There seem to be two main kinds of test function for no-derivative optimizers:
- one-liners like the Rosenbrock function ff., with start points
- sets of real data points, with an interpolator
Is it possible to compare say 10d Rosenbrock
with any real 10d problems ?
One could compare in various ways:
describe the structure of local minima,
or run optimizers A B C on Rosenbrock and on some real problems;
but both of these seem difficult.
(Maybe theorists and experimenters are just two quite different cultures, so I'm asking for a chimera ?)
See also:
- scicomp.SE question: Where can one obtain good data sets/test problems for testing algorithms/routines?
- Hooker, "Testing Heuristics: We Have It All Wrong" is scathing: "the emphasis on competition ... tells us which algorithms are better but not why."

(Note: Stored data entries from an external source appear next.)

-- ==== Sys2Proof/Machine/HostPort.lean ====
section
/-!
DEFINITION. What the host can do to the block and read from it (spec 60_exceptions.md R228): reset, load, tick, and the
output ports.
-/

namespace Sys2Proof.Machine

/-- `tick` with the inputs of this Cycle: `Cycle(s, keys, rnd)` of R99. -/
def tick (s : State) (keys : BitVec 16) (rnd : Byte) : Host.Outcome State Fault Refusal :=
  step { s with inputs := ⟨keys, rnd⟩ :: s.inputs }

/-- `reset` at a Cycle boundary (R228, R240): the reset state of this same machine. What the host will present, and the
count of free random bytes taken, are no state of the machine and stay. -/
def State.hostReset (s : State) : State := { State.resetWith s.cfg s.inputs with draws := s.draws }

/-- MAX_IMAGE (R6): `4096 - 0x200` bytes. -/
def maxImage : Nat := 3584

/-- `load(image)` after reset and before the first tick (R244): the state the first Cycle starts from, the image placed
from 0x200 on; an image that is too long is refused whole (R245). -/
def boot (c : Config) (image : List Byte) (inputs : List Input) : Option State :=
  if image.length ≤ maxImage then some ((State.resetWith c inputs).writeBytes 0x200 image) else none

/-- The `fb` read port: a cell as the host sees it, CELL_W bits, all 1 or all 0 (R30, R228). -/
def cellPort (s : State) (r : Fin 32) (c : Fin 64) : BitVec Config.cellW :=
  if s.fb.cell r c then BitVec.allOnes Config.cellW else 0

/-- `ST != 0` is "sound on" (R228). -/
def soundOn (s : State) : Bool := s.st != 0

/-- The cause codes of R218. -/
def FaultCause.code : FaultCause → BitVec 3
  | .stackOverflow => 1
  | .stackUnderflow => 2
  | .memoryBounds => 3
  | .fetchBounds => 4
  | .keyIndex => 5

/-- The `cause` field of the `fault` output, 0 when no fault is recorded (R214, R218). -/
def causePort (s : State) : BitVec 3 :=
  match s.fault with
  | none => 0
  | some r => r.cause.code

end Sys2Proof.Machine
end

(Added in September 2014):
The plot below compares 3 DFO algorithms on 14 test functions in 8d from 10 random start points: BOBYQA PRAXIS SBPLX from NLOpt
$\times$ 14 N-dimensional test functions, Python under gist.github from this Matlab by A. Hedar
$\times$ 10 uniform-random startpoints in each function's bounding box.
On Ackley, for example, the top row shows that SBPLX is best and PRAXIS terrible; on Schwefel, the bottom right panel shows SBPLX finding a minimum on the 5 th random start point.
Overall, BOBYQA is best on 1, PRAXIS on 5, and SBPLX (~ Nelder-Mead with restarts) on 7 of 13 test functions, with Powersum a tossup. YMMV ! In particular, Johnson says, "I would advise you not to use function-value (ftol) or parameter tolerances (xtol) in global optimization."
Conclusion: don't put all your money on one horse, or on one test function.